** Provided data follows **

/-! ### SQRET (R362, R363) -/

/-- A sequence marked retiring by the executing hart, its completion record reserved; a record that it is retiring already
goes on. The answer is the descriptor and NPAGES (R362). -/
def Q.retireStart (dry : Bool) (va s : Nat) : Q (Nat × Nat) := do
  let d ← Q.descriptor va
  if s ≥ sdNseq d then throw (.code 8 0)
  let r := sdRecord d s
  let w0 ← Q.home r 8
  let hart := (← get).cur.val
  if srState w0 = 3 then
    if srRhart w0 ≠ hart then throw (.code 10 0) else return (d, ← Q.home (r + 16) 4)
  let rec' ← Q.read r 64
  if srState w0 = 0 || srNstop w0 > 8 || !srReservedOk rec' then throw (.code 8 0)
  let _ ← Q.pool d
  let wr ← Q.home (va + 56) 4
  let rd ← Q.home (va + 60) 4
  if (wr + 2 ^ 32 - rd) % 2 ^ 32 ≥ 2 ^ sdCmpln d then throw (.code 7 0)
  Q.swap dry (va + 56) 4 ((wr + 1) % 2 ^ 32)
  Q.write dry (r + 40) 4 wr
  Q.swap dry r 8 (putBits (putBits (putBits w0 0 3 3) 3 1 (if srState w0 = 1 then 1 else 0)) 55 9 hart)
  return (d, ← Q.home (r + 16) 4)

/-- PGREL of one page for SQRET: whether it failed. A home may hold it, and then it answers it (R275, R362). -/
def Q.release (dry : Bool) (p : PoolRec) (id : Nat) : Q Bool := fun t =>
  match t.me.remote.find? fun r => r.dev == 256 with
  | some r => .ok (leValue ((r.ans.map Prod.snd).getD []) % 256 != 0) (t.mapMe fun h => { h with remote := h.remote.erase r })
  | none =>
    if id ≥ p.npages then .ok true t
    else match t.pageApply p 5 (t.partOf (dieOf t.cur)) id with
      | none => if dry then .ok false t else .error (.held ⟨t.cur, p.pa, 5, id, t.partOf (dieOf t.cur)⟩) t
      | some (t, c) => .ok (c != 0) t
/-- Page `n` − 1 of a retiring sequence released, the last of `n` (R362). -/
def Q.retirePage (dry : Bool) (d s n : Nat) : Q Unit := do
  let r := sdRecord d s
  let at' := (← Q.read (r + 8) 8) + 4 * (n - 1)
  let e ← Q.read at' 4
  if e ≠ 0xFFFF_FFFF then
    if ← Q.release dry (← Q.pool d) e then Q.write dry (r + 44) 4 (((← Q.home (r + 44) 4) + 1) % 2 ^ 32)
  Q.write dry at' 4 0xFFFF_FFFF
  Q.swap dry (r + 16) 4 (n - 1)
/-- The pages of a retiring sequence tried, one after the other. -/
def Q.retirePages (d s : Nat) : Nat → Q Unit
  | 0 => pure ()
  | k + 1 => do Q.retirePage true d s (k + 1); Q.retirePages d s k

/-- The cursor detached, the completion record, and the record freed (R362, R363). The answer is CSLOT. -/
def Q.retireEnd (dry : Bool) (d s : Nat) : Q Nat := do
  let r := sdRecord d s
  let rec' ← Q.read r 64
  let w0 ← Q.home r 8
  let slot ← Q.home (r + 40) 4
  let fails ← Q.home (r + 44) 4
  let pos ← Q.read (sdSeqtab d + 4 * s) 4
  let c := sdCmpl d + 32 * (slot % 2 ^ sdCmpln d)
  if srCurv w0 then
    modify fun t => t.mapCrew (srCrew w0) fun x =>
      let cu := x.cursor (srCur w0)
      x.setCursor (srCur w0) { cu with slots := Vector.replicate 4 .empty }
  Q.write dry c 8 (srTag rec')
  Q.write dry (c + 16) 8 ((pos + 1) % 2 ^ 32 + fails * 2 ^ 32)
  Q.write dry (c + 24) 8 ((← get).now % 2 ^ 64)
  modify fun t => t.performWhere (t.ownWrite none) 4
  Q.write dry (c + 8) 8 ((slot + 1) % 2 ^ 32 + (if w0.testBit 3 then 2 ^ 32 else 0))
  modify fun t => t.performWhere (t.ownWrite none) 4
  Q.swap dry r 8 (putBits w0 0 3 0)
  return slot
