-- ==== Sys2Proof/Machine/Sched.lean ====
section
/-! DEFINITION. What the machine does of itself when the agenda asks for nothing: the engines, homes, schedulers and the firmware go
first, each step only while it has an effect, then the harts issue in turn. It is one schedule that the spec permits; the agenda
gives the others (log 1). -/

namespace Sys2Proof.Machine

/-- The command of the mailbox's request, while DOOR is set (R460). -/
noncomputable def State.mailboxWork (s : State) : List Instr := if s.doorbell && !s.bootFailed then (mbxCommand s.mbxReq).toList else []

/-- A shutdown that waits for its checkpoint is carried out as soon as it can be (R426, R464). -/
noncomputable def State.powerWork (s : State) : List Instr := if s.dying then [.checkpointWrite] else []

/-- The steps that the context table asks for (R331, R334). -/
noncomputable def State.contextWork (s : State) : List Instr :=
  (s.ctxCmds.map fun c => match c.2 with
    | 1 => Instr.contextLive c.1
    | 2 => Instr.contextQuiesce c.1
    | 3 => Instr.contextTeardown c.1
    | _ => Instr.contextRelease c.1) ++
  ((s.mem.filter fun e => inCtxTab e.1 && (e.1 - Config.ctxTab) % 128 = 0 && e.2.toNat % 8 = 4).map fun e =>
    Instr.teardownComplete ((e.1 - Config.ctxTab) / 128))

/-- The steps of the queues and launches (R353, R375, R379, R384, R408). -/
noncomputable def State.launchWork (s : State) : List Instr :=
  (s.queues.flatMap fun q => [.queueServiceStep q.die q.num, .queueMap q.die q.num, .queueUnmap q.die q.num]) ++
  (s.launches.map fun l => .launchReady l.lid) ++
  ((List.range 8).flatMap fun d => (match s.bestItem d with
    | some (.launch lid, _) => [Instr.placementDispatch lid d]
    | some (.parked pid, _) => [Instr.crewResume pid]
    | none => []) ++ (s.waiting d).flatMap fun w => [.preemptionRequest d w, .sliceExpiry d w])

/-- The steps of the resident crews and of a copy engine's commands (R235, R253, R257, R371, R376, R385, R387, R403). -/
noncomputable def State.crewWork (s : State) : List Instr :=
  ((List.range 256).filter fun n => (s.crewAt n).resident.isSome).flatMap fun n =>
    [.switchOut n, .temporalRedispatch n, .crewEnd n, .leaseGrant (n / 4), .mstrmExecute (n / 4), .mdrainExecute (n / 4), .mzeroExecute (n / 4),
     .mswapExecute (n / 4), .mcfgSetExecute (n / 4)] ++
    ((s.hartAt (2 * n)).copies.map fun c => .copyComplete (n / 4) (2 * n) c.ticket) ++ [.copyUnit (n / 4)] ++
    ((s.hartAt (2 * n)).copies.flatMap fun c => c.trains.filterMap fun t =>
      if t.dev = 256 && t.st = .sent then some (.trainAck (n / 4) (2 * n) c.ticket 256 true) else none) ++
    ([2 * n, 2 * n + 1].filter fun h => (s.hartAt h).ended).map fun h => .preemptionTrap h

/-- The steps of the Sluices (R289 to R294). -/
noncomputable def State.sluiceWork (s : State) : List Instr :=
  (s.groups.flatMap fun g => g.inbox.map fun p => .partialMerge g.die g.gseq p.mq) ++
  (s.subs.map fun u => .sluiceDelivery (dieOf u.hart) u.id) ++
  (s.groups.flatMap fun g => [.sluiceFetch g.die, .sluiceRefetch g.die, .lateJoinerService g.die, .stageReclaim g.die])

/-- The steps of memory: writes enter every view, oldest first, and then tags retire (R206, R214). -/
noncomputable def State.memoryWork (s : State) : List Instr :=
  match s.writes.getLast? with
  | some w => [.viewAdvance w.id none]
  | none => (List.range 512).flatMap fun h => (s.hartAt h).tags.map fun t => .tagRetire h t.id

/-- A step has an effect. -/
def State.effective (s : State) (i : Instr) : Bool :=
  match exec i s with
  | .next t => decide (t ≠ s)
  | _ => false

/-- The first step that has an effect, and that needs no hart to issue. -/
noncomputable def State.workNext (s : State) : Option Instr :=
  (s.powerWork ++ s.mailboxWork ++ s.contextWork ++ s.launchWork ++ s.crewWork ++ s.sluiceWork ++ s.memoryWork).find? s.effective

/-- Time passes: `ns` nanoseconds, with the clocks of every die at its partition's frequency, and the waits of the Sluices counted
(R284, R396). -/
def State.pass (s : State) (ns : Nat) : State :=
  if ns = 0 then s
  else
    let tick (d : Die) : Die := { d with clocks := d.clocks + ns * s.mhz[Fin.ofNat 2 (if d.decode then 1 else 0)] }
    let t := { s with now := s.now + ns, dies := s.dies.map tick }
    (List.range 8).foldl (fun t d => t.stallTick d (t.clocksOf d - s.clocksOf d)) t

/-- One act: a step of its own, or the opportunity of a hart's pipeline (R386). -/
noncomputable def State.act (s : State) (a : Act) : Out :=
  match a.what with
  | some i => (match trapHart i with
    | some h => s.trapAct h i
    | none => exec i s)
  | none => (s.issuePipe (pipeOf (a.hart % 512)) a.stop).getD (.next s)

/-- What comes next when the agenda is empty. -/
noncomputable def State.nextAct (s : State) : Act :=
  match s.workNext with
  | some i => ⟨1, some i, 0, 0⟩
  | none =>
    match s.hartNext with
    | some h => ⟨1, none, h, 0⟩
    | none => ⟨1, none, s.cur, 0⟩

end Sys2Proof.Machine
end

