/-- An exact value rounded once to the format of vtype by a mode: the code, with the flags of the operation and of the rounding (R31, R36). -/
def rounded (h : Hart) (r : FVal × FFlags) : Nat × FFlags :=
  ((packVal h.fmt h.rnd r.1).1, (packVal h.fmt h.rnd r.1).2 ||| r.2)

/-- The float forms on two sources (R162): whether they round, and code and flags of the result. -/
def vecFloatForms : List (Form2 × Bool × (Hart → Nat → Nat → Nat × FFlags)) :=
  let val (h : Hart) (b : Nat) : FVal := decodeIeee h.fmt true b
  [(.vfadd, true, fun h a b => rounded h (addVal h.rnd (val h a) (val h b))),
   (.vfsub, true, fun h a b => rounded h (addVal h.rnd (val h a) (val h b).neg)),
   (.vfmul, true, fun h a b => rounded h (mulVal (val h a) (val h b))),
   (.vfdiv, true, fun h a b => rounded h (divVal (val h a) (val h b))),
   (.vfmin, false, fun h a b => minMaxBits h.fmt false a b), (.vfmax, false, fun h a b => minMaxBits h.fmt true a b),
   (.vfsgnj, false, fun h a b => if (val h a).isNan then (h.fmt.canon, 0) else (putBits a (h.fmt.width - 1) 1 (bits b (h.fmt.width - 1) (h.fmt.width - 1)), 0)),
   (.vfsgnjn, false, fun h a b =>
     if (val h a).isNan then (h.fmt.canon, 0) else (putBits a (h.fmt.width - 1) 1 (1 - bits b (h.fmt.width - 1) (h.fmt.width - 1)), 0)),
   (.vfsgnjx, false, fun h a b =>
     if (val h a).isNan then (h.fmt.canon, 0)
     else (putBits a (h.fmt.width - 1) 1 ((bits a (h.fmt.width - 1) (h.fmt.width - 1) + bits b (h.fmt.width - 1) (h.fmt.width - 1)) % 2), 0))]

/-- −(a × b) − d, rounded once; where the exact result is zero, with the sign that a × b + d does not have (R162). -/
def negFused (m : Rnd) (a b d : FVal) : FVal × FFlags :=
  match fmaVal m a b d with
  | (.fin n 0 e, fl) => (.fin (!n) 0 e, fl)
  | _ => fmaVal m a.neg b d.neg
/-- The fused forms (R162) on vs2, the second operand and the old element of vd, each rounded once. -/
def vecFusedForms : List (Form2 × (Rnd → FVal → FVal → FVal → FVal × FFlags)) :=
  [(.vfmacc, fun m a b d => fmaVal m a b d), (.vfnmacc, negFused), (.vfmsac, fun m a b d => fmaVal m a b d.neg)]

/-- The float forms on one source (R162 to R164). -/
def vecFloat1Forms : List (Form1 × Bool × (Hart → Nat → Nat × FFlags)) :=
  let val (h : Hart) (b : Nat) : FVal := decodeIeee h.fmt true b
  [(.vfsqrt, true, fun h b => rounded h (sqrtVal (val h b))), (.vfrcp, true, fun h b => rounded h (divVal (.fin false 1 0) (val h b))),
   (.vfexp2, true, fun h b => rounded h (exp2Val (val h b))), (.vfclass, false, fun h b => (classCode h.fmt b, 0)),
   (.vfcvtFX, true, fun h b =>
     let v := (BitVec.ofNat h.ew b).toInt
     rounded h (.fin (decide (v < 0)) v.natAbs 0, 0)),
   (.vfcvtXF, true, fun h b => toIntBits h.rnd h.ew (val h b))]

/-- The float comparisons (R37, R161): false on a NaN but for VMFNE; VMFEQ and VMFNE raise IVO on a signalling NaN, the others on any. -/
def vecFloatCmpForms : List (FormK × Bool × Bool × (Ordering → Bool)) :=
  [(.vmfeq, true, false, fun o => o == .eq), (.vmfne, true, true, fun o => o != .eq),
   (.vmflt, false, false, fun o => o == .lt), (.vmfle, false, false, fun o => o == .lt || o == .eq)]
/-- The bit and the flags of a float comparison. -/
def floatCmp (quiet onNan : Bool) (p : Ordering → Bool) (a b : FVal) : Bool × FFlags :=
  if a.isNan || b.isNan then (onNan, if quiet && !a.isSig && !b.isSig then 0 else flIVO) else (p (cmpVal a b), 0)

/-- The narrower side of VFWCVT and VFNCVT (R95, R165): its width, and the value of a code, from the SEW and the fmt field. -/
def narrow (sew : Nat) (fmt : BitVec 5) : Option (Nat × (Nat → FVal)) :=
  match fmt.toNat with
  | 4 => if sew = 6 then some (16, decodeIeee bf16 true) else none
  | 5 => if sew = 6 then some (16, decodeIeee fp16 true) else none
  | f => if f % 8 = 7 ∧ 4 ≤ sew ∧ sew ≤ 6 then some ((nfOf (f / 8)).width, decodeNarrow (nfOf (f / 8))) else none
/-- A value narrowed: to BF16 or FP16 by frm, to a narrow code by its own rule (R45, R46, R165). -/
def narrowTo (h : Hart) (fmt : BitVec 5) (v : FVal) : Nat × FFlags :=
  if fmt.toNat % 8 = 7 then encodeNarrow (nfOf (fmt.toNat / 8)) v
  else
    let f := if fmt.toNat = 4 then bf16 else fp16
    ((packVal f h.rnd v).1, (packVal f h.rnd v).2 ||| sigFlag v)

/-- The active elements of block `j` of a hart (R166). -/
def blockOf (act : Nat → Bool) (bl j : Nat) : List Nat := ((List.range bl).map fun k => j * bl + k).filter act

/-- A permutation completes (R191): the value of each active element is read before any is written; `q` is a chute that gives one element, and
`bad` says that an element it reads is poisoned, `srcs` are its vector sources. -/
def permutes (i : Instr) (s : State) (q : Option (BitVec 5)) (srcs : List (BitVec 5)) (act : Hart → Nat → Bool) (legal : Hart → Prop)
    (bad : Hart → Nat → Nat → Bool) (val : Hart → Nat → Nat → Option Nat) (vd : BitVec 5) : Prop :=
  let u := atIssue s
  let h := u.me
  let o := match q with | some q => chuteElem (srcChute u q) h.ew 0 | none => 0
  let on (j : Nat) : Bool := decide (h.vst ≤ j) && decide (j < h.vln) && act h j
  vecReady s legal → (∀ r, q = some r → 0 < 64 / h.ew * (srcChute u r).entries.length - (srcChute u r).head ∧ chuteSound (srcChute u r) h.ew 0) →
    (∀ j, on j = true → bad h o j = false) →
    ∃ t, exec i s = .next t ∧ regWritten h t.me vd h.ew (fun j => if on j then val h o j else none) ∧ memKept u t (cleanRegs h srcs) ∧ t.me.x = h.x ∧
      t.me.k = h.k ∧ vecAfter u t h.vln (q.map fun q => (q, 1)) [vd] [] 0

/-- Element `j` of a register within vl, 0 at or beyond it (R193, R194). -/
def within (h : Hart) (r : BitVec 5) (j : Nat) : Nat := if j < h.vln then h.elem r h.ew j else 0
/-- The poison of that read. -/
def withinBad (h : Hart) (r : BitVec 5) (j : Nat) : Bool := decide (j < h.vln) && h.elemBad r h.ew j
/-- The operand of a slide by its kind (R193); `whole` where x is read whole. -/
def slideBy (ok : BitVec 2) (src : BitVec 5) (whole : Bool) (h : Hart) (o : Nat) : Nat :=
  if ok = 0 then h.elem src h.ew 0
  else if ok = 1 then (if whole then (h.xr src).toNat else (h.xr src).toNat % 2 ^ h.ew)
  else if ok = 2 then src.toNat else o
/-- No mask bit set below an index, counted (R195). -/
def bitsBelow (h : Hart) (k : BitVec 3) (i : Nat) : Nat := ((List.range i).filter fun j => (h.kr k.toNat).getLsbD j).length

/-- A reduction completes (R197 to R199): vd.e[0] is the fold of the active elements in ascending order, from vs1.e[0] or x. -/
def reduces (i : Instr) (s : State) (ok : BitVec 2) (km : BitVec 3) (vs2 src vd : BitVec 5) (legal : Hart → Prop)
    (step : Hart → Nat → Nat → Nat × FFlags) : Prop :=
  let u := atIssue s
  let h := u.me
  let act := (List.range h.vln).filter fun j => km == 0 || (h.kr km.toNat).getLsbD j
  let init := if ok = 0 then h.elem src h.ew 0 else (h.xr src).toNat % 2 ^ h.ew
  let res := act.foldl (fun (a : Nat × FFlags) j => ((step h a.1 (h.elem vs2 h.ew j)).1, a.2 ||| (step h a.1 (h.elem vs2 h.ew j)).2)) (init, 0)
  vecReady s (fun h => legal h ∧ h.vst = 0) → (ok = 0 → h.elemBad src h.ew 0 = false) → (∀ j ∈ act, h.elemBad vs2 h.ew j = false) →
    ∃ t, exec i s = .next t ∧ regWritten h t.me vd h.ew (fun j => if j = 0 then some res.1 else none) ∧ t.me.x = h.x ∧
      memKept u t (cleanRegs h (if ok = 0 then [vs2, src] else [vs2])) ∧
      t.me.k = h.k ∧ vecAfter u t h.vln none [vd] [] res.2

** End of Provided data **

▸ Task prompt
From the data above, reproduce word for word the lines running from the line with "that read. -/" to the line with "let res := act.foldl", ends included.

▸ Answer to this task
/-- The poison of that read. -/
def withinBad (h : Hart) (r : BitVec 5) (j : Nat) : Bool := decide (j < h.vln) && h.elemBad r h.ew j
/-- The operand of a slide by its kind (R193); `whole` where x is read whole. -/
def slideBy (ok : BitVec 2) (src : BitVec 5) (whole : Bool) (h : Hart) (o : Nat) : Nat :=
  if ok = 0 then h.elem src h.ew 0
  else if ok = 1 then (if whole then (h.xr src).toNat else (h.xr src).toNat % 2 ^ h.ew)
  else if ok = 2 then src.toNat else o
/-- No mask bit set below an index, counted (R195). -/
def bitsBelow (h : Hart) (k : BitVec 3) (i : Nat) : Nat := ((List.range i).filter fun j => (h.kr k.toNat).getLsbD j).length

/-- A reduction completes (R197 to R199): vd.e[0] is the fold of the active elements in ascending order, from vs1.e[0] or x. -/
def reduces (i : Instr) (s : State) (ok : BitVec 2) (km : BitVec 3) (vs2 src vd : BitVec 5) (legal : Hart → Prop)
    (step : Hart → Nat → Nat → Nat × FFlags) : Prop :=
  let u := atIssue s
  let h := u.me
  let act := (List.range h.vln).filter fun j => km == 0 || (h.kr km.toNat).getLsbD j
  let init := if ok = 0 then h.elem src h.ew 0 else (h.xr src).toNat % 2 ^ h.ew
  let res := act.foldl (fun (a : Nat × FFlags) j => ((step h a.1 (h.elem vs2 h.ew j)).1, a.2 ||| (step h a.1 (h.elem vs2 h.ew j)).2)) (init, 0)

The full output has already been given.